The UK’s ongoing Operation Pitting is a military operation to evacuate British nationals and eligible Afghans from Afghanistan.

The UK government’s resettlement scheme, ARAP, will welcome up to 20,000 Afghan nationals who are at risk.

UK prioritizes women, girls, religious and other minorities

“Priority will be given to women and girls and religious and other minorities who are most at risk of human rights abuses and dehumanizing treatment by the Taliban,” said a government statement.

“I want to ensure that as a nation, we do everything possible to provide support to the most vulnerable fleeing Afghanistan so they can start a new life in safety in the UK,” Home Secretary Priti Patel said previously.

Germany meanwhile announced Wednesday that has evacuated over 4,500 people from Afghanistan.

“Up to now, we have shuttled more than 4,500 people with Bundeswehr flights out of Afghanistan.
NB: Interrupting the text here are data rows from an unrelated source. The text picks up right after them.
theorem execResend_good {W : Group → Prop} (a0 : Nat) (a1 : Bool) (a2 : State) (r t : State) (h : Good W r a2) (e : execResend a0 a1 a2 = .next t) :
    Good W r t := by
  unfold execResend at e
  refine act_good _ _ _ _ h (fun s h => ?_) e
  repeat' first
    | with_reducible assumption | with_reducible apply resendFrame_good
    | with_reducible apply Good.ite | exact ⟨h.1⟩

theorem discardFrame_good {W : Group → Prop} (n : Nat) (b : Bool) (s : State) (r : State) (h : Good W r s) : Good W r (discardFrame n b s) := by
  unfold discardFrame
  refine Good.ite h ?_
  have k : Good W r (freeNat 16 (loadNext s)).2 := freeNat_good _ _ _ (loadNext_good _ _ h)
  extract_lets c x
  change Good W r x.2 at k
  clear_value x
  exact respond_good _ _ _ _ (Good.mk' (Good.fold k))

theorem execFrameDiscarded_good {W : Group → Prop} (a0 : Nat) (a1 : Bool) (a2 : State) (r t : State) (h : Good W r a2) (e : execFrameDiscarded a0 a1
    a2 = .next t) : Good W r t := by
  unfold execFrameDiscarded at e
  refine act_good _ _ _ _ h (fun s h => ?_) e
  repeat' first
    | with_reducible assumption | with_reducible apply discardFrame_good
    | with_reducible apply Good.ite | exact ⟨h.1⟩

theorem execRegisterWrite_good {W : Group → Prop} (a0 : Agent) (a1 : Nat) (a2 : Word) (a3 : State) (r t : State) (h : Good W r a3) (e :
    execRegisterWrite a0 a1 a2 a3 = .next t) (_ : W .cellar := by assumption) (_ : W .flash := by assumption) (_ : W .otp := by assumption) (_ : W
    .image := by assumption) (_ : W .page := by assumption) (_ : W .powered := by assumption) (_ : W .settings := by assumption) (_ : W .clock := by
    assumption) (_ : W .badWords := by assumption) (_ : W .crystal := by assumption) (_ : W .verdict := by assumption) (_ : W .staged := by
    assumption) (_ : W .applied := by assumption) (_ : W .timing := by assumption) (_ : W .address := by assumption) (_ : W .expiry := by assumption)
    (_ : W .question := by assumption) (_ : W .life := by assumption) (_ : W .arming := by assumption) (_ : W .flashOp := by assumption) (_ : W .rng
    := by assumption) (_ : W .diag := by assumption) (_ : W .failed := by assumption) (_ : W .button := by assumption) (_ : W .ship := by assumption)
    (_ : W .changeover := by assumption) (_ : W .graft := by assumption) (_ : W .irq := by assumption) (_ : W .lastEvent := by assumption) : Good W r
    t := by
  unfold execRegisterWrite at e
  refine act_good _ _ _ _ h (fun s h => ?_) e
  repeat' first
    | with_reducible assumption | with_reducible apply regWrite_good
    | with_reducible apply Good.ite | exact ⟨h.1⟩

theorem keep_good {W : Group → Prop} (a0 : Kept) (a1 : State) (r : State) (h : Good W r a1) : Good W r (keep a0 a1) := ⟨h.1⟩

theorem remoteRead_good {W : Group → Prop} (src n a : Nat) (z : Remote) (r : State) (h : Good W r z.st) (_ : W .badWords := by assumption) (_ : W
    .lastEvent := by assumption) : Good W r (remoteRead src n a z).st := by
  induction n generalizing a z with
  | zero => exact h
  | succ n ih =>
    unfold remoteRead
    have k := regRead_good .trellis (remotePriv src z.st) a z.st r h
    dsimp only
    split
    · exact ih _ _ k
    · exact k

theorem remoteWrite_good {W : Group → Prop} (src : Nat) (ds : List Word) (a : Nat) (z : Remote) (r : State) (h : Good W r z.st) (_ : W .cellar := by
    assumption) (_ : W .flash := by assumption) (_ : W .otp := by assumption) (_ : W .image := by assumption) (_ : W .page := by assumption) (_ : W
    .powered := by assumption) (_ : W .settings := by assumption) (_ : W .clock := by assumption) (_ : W .badWords := by assumption) (_ : W .crystal
    := by assumption) (_ : W .verdict := by assumption) (_ : W .staged := by assumption) (_ : W .applied := by assumption) (_ : W .timing := by
    assumption) (_ : W .address := by assumption) (_ : W .expiry := by assumption) (_ : W .question := by assumption) (_ : W .life := by assumption)
    (_ : W .arming := by assumption) (_ : W .flashOp := by assumption) (_ : W .rng := by assumption) (_ : W .diag := by assumption) (_ : W .failed :=
    by assumption) (_ : W .button := by assumption) (_ : W .ship := by assumption) (_ : W .changeover := by assumption) (_ : W .graft := by
    assumption) (_ : W .irq := by assumption) (_ : W .lastEvent := by assumption) :
    Good W r (remoteWrite src ds a z).st := by
  induction ds generalizing a z with
  | nil => exact h
  | cons d ds ih =>
    unfold remoteWrite
    have k := regWrite_good .trellis (remotePriv src z.st) a d z.st r h
    dsimp only
    split
    · exact ih _ _ k
    · exact k
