/-- Settles O35: the changeover and the hand-back by the path's state, then the supplement and the test drop. -/
theorem changeoverRows : Obligations.ChangeoverRows := by
  refine ⟨fun s awake => ⟨fun path first => ?late, fun known => ?notLate, fun i r mode path ranks => ?begins,
      fun mode path ranks => ?waits, fun path mode => ?completes, fun path => ?noHandback, fun path mode => ?timesOut,
      fun path mode => ?limpTimesOut, fun mode path => ?caskLow, ?caskLowClear⟩,
    fun s awake => ⟨fun i r supplement engaged ranks => ?handsBack, fun none => ?noSupplement,
      fun i h mode idle least most usable => ?tests, fun i h mode => ?notService, fun i h mode idle hold => ?badHold,
      fun i low high held own => exec_testDropHoldEnd_own awake low high held own⟩⟩
  case late =>
    change execCoLate s = _
    rw [execCoLate, act_awake s _ awake, if_pos ⟨path, first⟩]
  case notLate =>
    change execCoLate s = _
    rw [execCoLate, act_awake s _ awake, if_neg (by rcases known with path | late <;> simp [*])]
  case begins =>
    obtain ⟨handback, handTo, given, _, sys⟩ := handSet_begins i s
    exact ⟨handSet i s, by rw [exec_handback_carried awake mode path, ranks]; rfl, handback, handTo, given, sys⟩
  case waits => rw [exec_handback_carried awake mode path, ranks]; rfl
  case completes =>
    refine ⟨handbackDone s, ?_, handbackDone_fed mode⟩
    change execHandbackComplete s = _
    rw [execHandbackComplete, act_awake s _ awake, if_pos path]
  case noHandback =>
    change execHandbackComplete s = _
    rw [execHandbackComplete, act_awake s _ awake, if_neg path]
  case timesOut => rw [exec_handbackTimeout awake path, if_neg mode]; rfl
  case limpTimesOut =>
    refine ⟨_, exec_handbackTimeout awake path, ?_⟩
    rw [if_pos mode, (engagedSet_board ..).pwr]
    exact ⟨rfl, rfl, rfl⟩
  case caskLow =>
    change execCaskLow s = _
    rw [execCaskLow, act_awake s _ awake, if_pos ⟨mode, path⟩]
  case caskLowClear =>
    change execCaskLowClear s = _
    rw [execCaskLowClear, act_awake s _ awake]
  case handsBack =>
    obtain ⟨handback, handTo, _, supplementEnds, _⟩ := handSet_begins i (supplementOver s)
    exact ⟨_, exec_supplementEnd_engaged awake supplement engaged ranks, supplementEnds, handback, handTo⟩
  case noSupplement =>
    change execSupplementEnd s = _
    rw [execSupplementEnd, act_awake s _ awake, if_pos (by simp [none])]
  case tests =>
    intro t
    exact (act_awake s _ awake).trans (by rw [pwrTestDrop_drops mode idle least most usable]; rfl)
  case notService => exact (act_awake s _ awake).trans (by rw [pwrTestDrop_mode i h mode])
  case badHold => exact (act_awake s _ awake).trans (by rw [pwrTestDrop_hold mode idle hold])

end Sys2Proof.Laws
end

section
/-! SUPPORT. The charge engine: the tick, the end of the rest, the timers and the NICD pulse, then CHG_CMD. -/

namespace Sys2Proof.Laws
open Sys2Proof Sys2Proof.Machine

section
variable {s : State} {i : Nat}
Around 3,700 of the evacuees are Afghan nationals, [and] women and girls make up about 50% of that number,” the German Foreign Office said on Twitter.

Noting that “many journalists and human rights activists are among those who have been flown out,” Germany plans to grant asylum to around 10,000 Afghans, as Chancellor Angela Merkel previously said.

Following the start of evacuations from Kabul, the state of North-Rhine Westphalia (NRW) expressed its readiness to receive 1,800 people from Afghanistan. According to a report by the Info Migrants website, Germany’s southwestern state of Baden-Wurttemberg is expected to take in about 1,100 local Afghan staff along with their relatives. The report further said that the state of Lower Saxony would provide 400 spots in initial reception facilities. Other states such as Bremen, Hamburg and Bavaria have also offered to take in Afghan staff.

In addition, the first batch of evacuees from Afghanistan arrived in Uganda on Wednesday.

“The 51 evacuees, who included men, women, and children, underwent the necessary security screening as well as the mandatory COVID-19 testing and the required quarantine procedures,” said the Ugandan Foreign Ministry.

Ugandan officials said last week that at the US’ request, the country would shelter up to 2,000 people fleeing Afghanistan.

They will stay in hotels. Uganda will be used as a transit point before they are taken to a third country.

In addition, Rwanda’s Education Ministry told Anadolu Agency earlier that some 250 students of the Afghanistan Leadership School are to be hosted in the East African country.

South Korea takes in around 380 Afghan refugees

South Korea on Wednesday announced that it will take in about 380 Afghan nationals who worked with its embassy and other organizations.

According to Yonhap News Agency, an official from South Korea’s Foreign Ministry said military planes will airlift the Afghans from Pakistan’s capital Islamabad on Thursday.

Among the Afghans are medical professionals, vocational trainers, IT experts and interpreters who worked for South Korea’s Embassy and its humanitarian and relief organizations in Afghanistan as well as their family members.

Mexico has also accepted five members of an Afghan girls’ robotics team who arrived in the country after their evacuation from Kabul.

“Welcome to your home,” Mexican Foreign Secretary Marcelo Ebrard told the group of five women and a man — the first to arrive in the country from Afghanistan — in the capital Mexico City on Tuesday.

According to Canada’s CBC news, the country’s Immigration Minister Marco Mendicino said over 2,700 Canadians, Afghan refugees and other foreign nationals had been evacuated as of Aug. 24.

CBC also reported that local social agencies are getting ready to host at least 40 Afghan refugees to Edmonton over the next few weeks.

Quebec’s immigration minister said recently on Twitter that around 300 refugees will soon be arriving in the province.

The Taliban seized control of Afghanistan after taking Kabul on Aug. 15, with President Ashraf Ghani and other top officials leaving the country.

The unexpected power grab has triggered a rush to flee Afghanistan, including civilians who assisted foreign soldiers or groups and now fear the Taliban’s retribution.